Birdemic: Shock and Terror (2010) is more than just the title of a film, it’s also a film. In this film, on a place resembling Earth, in a little burg called Half Moon Bay, software engineer/salesman Rod (Alan Bagh) manages to make the biggest sale of his career and lands a date with supermodel Nathalie (Whitney Moore) on the same day! As their relationship blooms, their world is thrown into chaos as eagles start attacking the people of their coastal town. Somehow, the couple survives only to return in Birdemic 2: The Resurrection (2013). When Rod and Nathalie are just starting their new lives as Hollywood producer and actress respectively, the damn birds return along with resurrected cavepeople and zombies. Birdemic 3: Sea Eagle (2022) is also a film, but the story is totally different as two young and hot scientists find love as groups of people talk at them about global warming for 83 minutes.

I am very late to the party when it comes to Birdemic, probably because I don’t seek out so-bad-they’re-good movies on purpose very often. Don’t get me wrong, I am a huge fan of Zombi 3 (1988), Miami Connection (1987), Hard Ticket to Hawaii (1987), House of the Dead (2003), Grease 2 (1982), etc. and yet Birdemic kept eluding me. After viewing, it, I can honestly say that its reputation as one of the best worst films of all time is well-earned. But what no one told me was how mind-warpingly and unsettlingly weird Birdemic is. I feel as though director, writer, and producer, James Nguyen, was born in a laboratory somewhere and then raised by mannequins before being dropped into the film industry as an adult.

With music that sounds like it was lifted from the queue of a Disney ride (but in a bad way) and the cinematic prowess of an unpromising film student’s final project, Birdemic is a gamechanger (if the game cartridge is glitching out). The characters are so thinly and wrongheadedly conceived that I was rooting for the computer-generated clip art birds before they even showed up. By the third film I was also rooting for global warming to destroy all of mankind just to get me out of the pain of sitting through it. Even by the second film, some of the actors have a “Why are we even doing this?” vibe to their performances. Whitney Moore’s face slips into a bored, thousand-yard-stare in her very first scene in Birdemic 2. Then later, during the nightclub scene, she bursts into a manic energy that made me afraid for her safety.

I have seen many, many bad films that contain movie mistakes, but I’ve never seen so many mistakes in a trilogy by a single director before. In all three of the physically and emotionally demanding Birdemic movies, I saw mistakes that I could have never even have conceived of. A jump cut in the middle of a word. A scene with at least three different audio sources and all of them badly recorded. Someone’s long hair blowing in the wind in the corner of the frame while the camera is following a car along the road. Whose hair was that? Why was that shot used in the movie? Why am I watching all three of these damn things? Why am I writing about them? What is the point of anything anymore?
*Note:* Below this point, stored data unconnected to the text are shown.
-- ==== Sys2Proof/Certificates/Slice0/Obligations.lean ====
section
/-! DEFINITION. The statements for the provers, from the numbered rules of the spec. -/

open Sys2Proof Sys2Proof.Machine

/-! ### Encoding -/

/-- Decoding the encoding of a well-formed instruction gives it back, whatever words follow it, from words and from
bytes alike (07 R168 to R178). -/
def Obligations.DecodeOfEncode : Prop :=
  ∀ (i : Instr), WellFormed i → ∀ (rest : List (BitVec 32)),
    decodeWords (encode i ++ rest) = .ok i ∧
      decode (bytesOfWords (encode i ++ rest)) = .ok (i, 4 * (encode i).length)

/-- Whatever the decoder accepts is well-formed, and the words that it read are that instruction's encoding: no bit of an
accepted word is dropped (18 R421, R422). -/
def Obligations.EncodeOfDecode : Prop :=
  ∀ (ws : List (BitVec 32)) (i : Instr), decodeWords ws = .ok i →
    WellFormed i ∧ ∃ rest, ws = encode i ++ rest

/-- Words written out bit by bit from the spec's layouts decode to the instructions they stand for: one-word forms of several
families, one with a literal, and extended forms (07 R168 to R177 and the examples of the spec). -/
def Obligations.SpecWordsDecode : Prop :=
  decodeWords [0x01C61400] = .ok (.add { sw := false, ext := none, lit := none, d := 5, a := 6, b := 7 } false .i64) ∧
  decodeWords [0x01C61404] = .ok (.add { sw := true, ext := none, lit := none, d := 5, a := 6, b := 7 } false .i64) ∧
  decodeWords [0x9F461400] = .ok (.add { sw := false, ext := none, lit := none, d := 5, a := 6, b := 0x3D } true .i32) ∧
  decodeWords [0x21021508] = .ok (.ld { sw := false, ext := none, lit := none, d := 5, a := 2, b := 4 } .n32) ∧
  decodeWords [0x00000348] = .ok (.nop { sw := false, ext := none, lit := none, d := 0, a := 0, b := 0 }) ∧
  decodeWords [0x300002F8] = .ok (.bar { sw := false, ext := none, lit := none, d := 0, a := 0, b := 0 } 0 .pkg) ∧
  decodeWords [0x00112B60] = .ok (.sysrd { sw := false, ext := none, lit := none, d := 10, a := 0x11, b := 0 }) ∧
  decodeWords [0x00000492, 0x55667788, 0x11223344] =
    .ok (.movi { sw := false, ext := none, lit := some 0x1122334455667788, d := 1, a := 0, b := 0 }) ∧
  (let c : Ctl := { hold := 0, cw := 0, pol := 0, ord := 0, scope := 0, rm := 0, pneg := false, pred := 0, kmask := 0, xf := 0 }
   decodeWords [0xB0140169, 0x00180038, 0x00000008] =
     .ok (.amo { sw := false, ext := some { c with ord := 2, scope := 2 }, lit := none, d := 0x38, a := 0x18, b := 8 } .fadd32) ∧
   decodeWords [0x000000F1, 0x01100003, 0x00000000] =
     .ok (.rep { sw := false, ext := some c, lit := none, d := 3, a := 0x110, b := 0 }))

/-- The decoder refuses an opcode from 0x70 on in any form, the functions that R177 does not list for CMP, RED and BAR, the
lengths with a literal on RET, and pred 0 with pneg 1 in an extended form, with a literal and without (18 R421). -/
def Obligations.IllegalWordsRefused : Prop :=
  ∀ (w : BitVec 32) (rest : List (BitVec 32)),
    (0x70 ≤ (w.extractLsb' 3 7).toNat ∨
      (w.extractLsb' 3 7 = 0x0F ∧ w.extractLsb' 28 3 = 7) ∨
      (w.extractLsb' 3 7 = 0x2F ∧
        (w.extractLsb' 28 4 = 0 ∨ w.extractLsb' 28 4 = 10 ∨ 13 ≤ (w.extractLsb' 28 4).toNat)) ∨
      (w.extractLsb' 3 7 = 0x5F ∧ w.extractLsb' 28 2 = 0) ∨
      (w.extractLsb' 3 7 = 0x1D ∧ w.getLsbD 1) ∨
      (w.getLsbD 0 ∧ w.extractLsb' 10 3 = 0 ∧ w.getLsbD 13)) →
    ∀ i, decodeWords (w :: rest) ≠ .ok i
Yes, I’m riding these movies pretty hard. The fact is that I’m jealous because Nguyen has made his mark and people are still talking about his work 13 years after it should have been forgotten, and I’ve never made a damned thing. And for real, I’m kinda proud of a guy who had a story to tell, and the fact that he couldn’t tell it was never of any concern. If you love bad movies -heck, if you love good movies- you need to see Birdemic: Shock and Terror. It’s gonzo energy, baffling stylistic choices, and heretofore unimaginable ineptitude will make you applaud too long and too loudly or caw like an enraged and diseased eagle. But prepare yourself for Birdemic 2: The Resurrection because it sucks in ways that you didn’t know things could suck. Throw in a little racial profiling and it all just comes crashing down around you. And then there’s Birdemic 3: Sea Eagle, which I strongly advise that you avoid at all costs. Watching it feels like what I imagine being slowly poisoned to death feels like.

Severin and Intervision have brought Nguyen’s trilogy together and rolled out the bloody red carpet with all the trimmings. The films look as good as they could possibly look and yet still do a disservice to the Blu-ray format thanks to the source material. Severin’s website boasts that these discs have 13+ hours of extras and I’d argue that the less you know about these films and the man behind them, the better. For me, much of the mystique of truly bad movies is getting blindsided and left to ponder just what the hell was going on behind the scenes. I legit hope that someone makes a biopic about James Nguyen someday. The cast commentaries from Moore and Bagh are fun to listen to though.